The Reserve Bank of India (RBI) recently released the draft amendments to Responsible Business Conduct guidelines for banks and NBFCs (Proposed Guidelines) which is proposed to be effective from 1 July 2026. Buried within the Proposed Guidelines is a granular explicit consent framework mirroring the Digital Personal Data Protection Act, 2023 (DPDPA) and triggering compliance nearly a year before DPDPA’s implementation.
RBI’s Consent Framework
RBI's trajectory on customer consents for sale of financial products and services has primed the financial ecosystem, making the Proposed Guidelines’ consent mandate no surprise. Amongst the measures adopted by the RBI, mandating explicit, auditable borrower consents for data collection / processing and third-party data sharing under the digital lending Guidelines and the outsourcing guidelines have been the most explicit of the requirements so far. The Proposed Guidelines now embed explicit consent requirements centrally for sale of financial products and also their marketing and distribution. Under the Proposed Guidelines, consent needs to be specific, informed, auditable, withdrawable, and provided through an affirmative action, specifically prohibiting bundled and pre-ticked consents.
DPDPA Interplay
RBI's "explicit consent" definition echoes DPDPA's unambiguous, auditable, withdrawable consent standards and adds granularity through its per-product consent construct. Banks and NBFCs must provide customers with access to real-time dashboards to view, modify and withdraw consents easily. This requirement aligns with DPDPA's notice, ease of withdrawal, record keeping and deletion obligations.

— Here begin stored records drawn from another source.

theorem execEraseDone_framed (p dt : Nat) (fail : Bool) (s : State) :
    Framed (setOf [.clk, .free, .seq, .stats, .commands, .events, .msix, .flt, .intr, .twk, .bbx, .sid, .link, .mags, .sent, .feat 0x1C, .feat 0x1D]) (setOf [.carriers]) s (execEraseDone p dt fail s) := by
  unfold execEraseDone
  refine live_framed (by decide) _ ?_ ?_
  · refine Mach.tame_onlyIf_dev ?_ ?_
    · exact Dev.Tame.refl _ _
    · dsimp only
      split
      · refine Mach.tame_mk_dev ?_
        refine Dev.advance_tame (by decide) ?_ ..
        exact Dev.Tame.refl _ _
      · refine Mach.tame_ite_dev ?_ ?_
        · refine Mach.eraseBlock_tame_dev (by decide) ?_ ..
          refine Mach.tame_mk_dev ?_
          refine Dev.onMag_tame (by decide) ?_ ..
          refine Dev.advance_tame (by decide) ?_ ..
          exact Dev.Tame.refl _ _
        · refine Mach.tame_ite_dev ?_ ?_
          · refine Mach.checkpoint_tame_dev (by decide) ?_ ..
            refine Mach.tame_mk_dev ?_
            refine Dev.onMag_tame (by decide) ?_ ..
            refine Dev.growBad_tame (by decide) ?_ ..
            refine Dev.onVol_tame (by decide) ?_ ..
            refine Dev.raise_tame (by decide) ?_ ..
            refine Dev.setBit_tame (by decide) ?_
            refine Dev.bump_tame (by decide) ?_
            refine Dev.onMag_tame (by decide) ?_ ..
            refine Dev.advance_tame (by decide) ?_ ..
            exact Dev.Tame.refl _ _
          · refine Mach.checkpoint_tame_dev (by decide) ?_ ..
            refine Mach.tame_mk_dev ?_
            refine Dev.onMag_tame (by decide) ?_ ..
            refine Dev.growBad_tame (by decide) ?_ ..
            refine Dev.onVol_tame (by decide) ?_ ..
            refine Dev.raise_tame (by decide) ?_ ..
            refine Dev.setBit_tame (by decide) ?_
            refine Dev.bump_tame (by decide) ?_
            refine Dev.onMag_tame (by decide) ?_ ..
            refine Dev.advance_tame (by decide) ?_ ..
            exact Dev.Tame.refl _ _
  · refine Mach.tame_onlyIf_mem ?_ ?_
    · exact Mem.Tame.refl _ _
    · dsimp only
      split
      · exact Mem.Tame.refl _ _
      · refine Mach.tame_ite_mem ?_ ?_
        · refine Mach.eraseBlock_tame_mem (by decide) ?_ ..
          exact Mem.Tame.refl _ _
        · refine Mach.tame_ite_mem ?_ ?_
          · refine Mach.checkpoint_tame_mem (by decide) ?_ ..
            exact Mem.Tame.refl _ _
          · refine Mach.checkpoint_tame_mem (by decide) ?_ ..
            exact Mem.Tame.refl _ _

theorem execStatusTimeout_framed (p die dt : Nat) (s : State) :
    Framed (setOf [.clk, .free, .seq, .stats, .commands, .events, .errorLog, .logs, .msix, .flt, .intr, .twk, .bbx, .sid, .link, .pools, .caps, .codec, .mags, .sent, .feat 0x00, .feat 0x1C, .feat 0x1D]) (setOf [.carriers]) s (execStatusTimeout p die dt s) := by
  unfold execStatusTimeout
  refine live_framed (by decide) _ ?_ ?_
  · refine Mach.tame_onlyIf_dev ?_ ?_
    · exact Dev.Tame.refl _ _
    · dsimp only
      refine Mach.tame_ite_dev ?_ ?_
      · refine Mach.tame_mk_dev ?_
        refine Dev.advance_tame (by decide) ?_ ..
        exact Dev.Tame.refl _ _
      · refine Mach.tame_ite_dev ?_ ?_
        · refine Mach.dieFail_tame_dev (by decide) ?_ ..
          refine Mach.tame_mk_dev ?_
          refine Dev.onMag_tame (by decide) ?_ ..
          refine Dev.advance_tame (by decide) ?_ ..
          exact Dev.Tame.refl _ _
        · refine Mach.tame_mk_dev ?_
          refine Dev.onMag_tame (by decide) ?_ ..
          refine Dev.advance_tame (by decide) ?_ ..
          exact Dev.Tame.refl _ _
  · refine Mach.tame_onlyIf_mem ?_ ?_
    · exact Mem.Tame.refl _ _
    · dsimp only
      refine Mach.tame_ite_mem ?_ ?_
      · exact Mem.Tame.refl _ _
      · refine Mach.tame_ite_mem ?_ ?_
        · refine Mach.dieFail_tame_mem (by decide) ?_ ..
          exact Mem.Tame.refl _ _
        · exact Mem.Tame.refl _ _

theorem execMagPresentNChange_framed (p : Nat) (low : Bool) (carrier : Nat × List Byte × List Byte × List Nat) (s : State) :
    Framed (setOf [.free, .msix, .intr, .twk, .mags, .sent]) (setOf [.carriers]) s (execMagPresentNChange p low carrier s) := by
  unfold execMagPresentNChange
  refine live_framed (by decide) _ ?_ ?_
  · refine Mach.tame_onlyIf_dev ?_ ?_
    · exact Dev.Tame.refl _ _
    · split
      dsimp only
      refine Dev.onMag_tame (by decide) ?_ ..
      exact Dev.Tame.refl _ _
  · refine Mach.tame_onlyIf_mem ?_ ?_
    · exact Mem.Tame.refl _ _
    · split
      dsimp only
      refine Mem.tame_ite ?_ ?_
      · refine Mem.putCarrier_tame (by decide) ?_ ..
        exact Mem.Tame.refl _ _
      · exact Mem.Tame.refl _ _

theorem execMagPresent_framed (p : Nat) (s : State) :
    Framed (setOf [.clk, .free, .seq, .commands, .events, .msix, .intr, .twk, .sid, .mags, .sent]) (setOf []) s (execMagPresent p s) := by
  unfold execMagPresent
  refine liveDev_framed (by decide) _ ?_
  refine Dev.tame_onlyIf ?_ ?_
  · exact Dev.Tame.refl _ _
  · dsimp only
    refine Dev.fireInt_tame (by decide) ?_ ..
    refine Dev.postEvent_tame (by decide) ?_ ..
    refine Dev.onMag_tame (by decide) ?_ ..
    refine Dev.advanceTo_tame (by decide) ?_ ..
    exact Dev.Tame.refl _ _

theorem execMagRemoved_framed (p : Nat) (s : State) :
    Framed (setOf [.clk, .free, .seq, .stats, .commands, .events, .errorLog, .logs, .msix, .flt, .intr, .twk, .bbx, .sid, .link, .pools, .pins, .caps, .codec, .mags, .sent, .feat 0x00, .feat 0x1D]) (setOf [.carriers]) s (execMagRemoved p s) := by
  unfold execMagRemoved
  refine live_framed (by decide) _ ?_ ?_
  · refine Mach.tame_onlyIf_dev ?_ ?_
    · exact Dev.Tame.refl _ _
    · refine Mach.remove_tame_dev (by decide) ?_ ..
      refine Mach.tame_mk_dev ?_
      refine Dev.advanceTo_tame (by decide) ?_ ..
      exact Dev.Tame.refl _ _
  · refine Mach.tame_onlyIf_mem ?_ ?_
    · exact Mem.Tame.refl _ _
    · refine Mach.remove_tame_mem (by decide) ?_ ..
      exact Mem.Tame.refl _ _

theorem execCodewordRead_framed (p ppa c step bits : Nat) (s : State) :
    Framed (setOf [.free, .seq, .stats, .commands, .events, .msix, .flt, .intr, .twk, .bbx, .link, .mags, .sent, .feat 0x1C, .feat 0x1D]) (setOf []) s (execCodewordRead p ppa c step bits s) := by
  unfold execCodewordRead
  refine live_framed (by decide) _ ?_ ?_
  · refine Mach.tame_onlyIf_dev ?_ ?_
    · exact Dev.Tame.refl _ _
    · split
      refine Mach.tame_mk_dev ?_
      refine Dev.codewordEnd_tame (by decide) ?_ ..
      exact Dev.Tame.refl _ _
  · refine Mach.tame_onlyIf_mem ?_ ?_
    · exact Mem.Tame.refl _ _
    · exact Mem.Tame.refl _ _

theorem execRelocateBlock_framed (p : Nat) (s : State) :
    Framed (setOf [.free, .seq, .stats, .msix, .intr, .twk, .mags, .sent, .feat 0x1D]) (setOf [.carriers]) s (execRelocateBlock p s) := by
  unfold execRelocateBlock
  refine live_framed (by decide) _ ?_ ?_
  · refine Mach.tame_onlyIf_dev ?_ ?_
    · exact Dev.Tame.refl _ _
    · split
      · refine Mach.relocate_tame_dev (by decide) ?_ ..
        exact Dev.Tame.refl _ _
      · exact Dev.Tame.refl _ _
  · refine Mach.tame_onlyIf_mem ?_ ?_
    · exact Mem.Tame.refl _ _
    · split
      · refine Mach.relocate_tame_mem (by decide) ?_ ..
        exact Mem.Tame.refl _ _
      · exact Mem.Tame.refl _ _

theorem execRetentionScan_framed (p : Nat) (found : List (Nat × Nat × Nat × Nat)) (s : State) :
    Framed (setOf [.clk, .free, .seq, .stats, .commands, .events, .msix, .flt, .intr, .twk, .bbx, .sid, .link, .mags, .sent, .feat 0x1C, .feat 0x1D]) (setOf []) s (execRetentionScan p found s) := by
  unfold execRetentionScan
  refine live_framed (by decide) _ ?_ ?_
  · refine Mach.tame_onlyIf_dev ?_ ?_
    · exact Dev.Tame.refl _ _
    · dsimp only
      refine Mach.scanPages_tame_dev (by decide) ?_ ..
      refine Mach.tame_mk_dev ?_
      refine Dev.onMag_tame (by decide) ?_ ..
      refine Dev.advanceTo_tame (by decide) ?_ ..
      exact Dev.Tame.refl _ _
  · refine Mach.tame_onlyIf_mem ?_ ?_
    · exact Mem.Tame.refl _ _
    · dsimp only
      refine Mach.scanPages_tame_mem (by decide) ?_ ..
      exact Mem.Tame.refl _ _

theorem execCheckpoint_framed (p : Nat) (s : State) :
    Framed (setOf [.clk, .free, .seq, .stats, .msix, .intr, .twk, .sid, .mags, .sent, .feat 0x1D]) (setOf [.carriers]) s (execCheckpoint p s) := by
  unfold execCheckpoint
  refine live_framed (by decide) _ ?_ ?_
  · refine Mach.tame_onlyIf_dev ?_ ?_
    · exact Dev.Tame.refl _ _
    · refine Mach.checkpoint_tame_dev (by decide) ?_ ..
      refine Mach.tame_mk_dev ?_
      refine Dev.advanceTo_tame (by decide) ?_ ..
      exact Dev.Tame.refl _ _
  · refine Mach.tame_onlyIf_mem ?_ ?_
    · exact Mem.Tame.refl _ _
    · refine Mach.checkpoint_tame_mem (by decide) ?_ ..
      exact Mem.Tame.refl _ _

end Sys2Proof.Machine
end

Understanding the Operational Impact
The operational impact of the consent requirements on banks and NBFCs is profound, necessitating a reengineering of customer onboarding, marketing and data management processes. The guidelines extend beyond explicit consent requirements to ensure holistic data privacy compliance and curb mis-selling practices such as user interface-based dark patterns, aligning with DPDPA while addressing RBI's concerns over mis-selling of financial products.
Many current practices regarding marketing and selling of financial products and services are based on bundled, implied, or pre-ticked consents. Existing practices such as single checkboxes covering multiple products or assumed opt-ins from transactional relationships would now have to shift to granular, per-product explicit affirmative actions, with pre-consent term reviews and auditable digital trails. This demands backend consent engines for real-time dashboards, seamless withdrawal mechanisms and user interface audits to eliminate dark patterns, potentially increasing customer onboarding journey steps.
Third-Party Product Economics
The new consent architecture will also require a review of product economics. Cross-selling and third-party distribution models that relied on bundled journeys and assumed opt-ins will face lower take rates once every product and service is subject to a distinct, well explained consent event. Business heads will need to revisit revenue assumptions from ancillary product tie ups and redesign customer journeys so that uptake is driven by suitability and clarity rather than default inclusion.
Big Impetus to Consumer Confidence
These proposed consent requirements deliver substantial benefits to customers by restoring agency over personal data. Customers will no longer encounter bundled consents that obscure secondary product sales, such as loans paired with insurance, or pre-ticked boxes implying agreement. These actions would be substituted by clear, separate affirmative actions for each offering, ensuring fully informed choices.
Ultimately, customers gain auditable control, reduced spam and compensation eligibility for lapses, fostering trust in an ecosystem historically marred by consent fatigue, mis-selling and predatory outreach.
Navigating the New Consent Era
The RBI is accepting comments on these proposed guidelines until 4 March 2026. Banks and NBFCs can explore strategic collaborations with consent managers for scalable verification, engage legal consultants for legacy system retrofits, and submit targeted feedback to the RBI on phased implementation or clarifications on "existing customers." Proactive training for sales teams, mock regulatory inspections, and monitoring online industry discourse will mitigate operational disruptions while positioning them as compliance leaders in the evolving RBI-DPDPA landscape.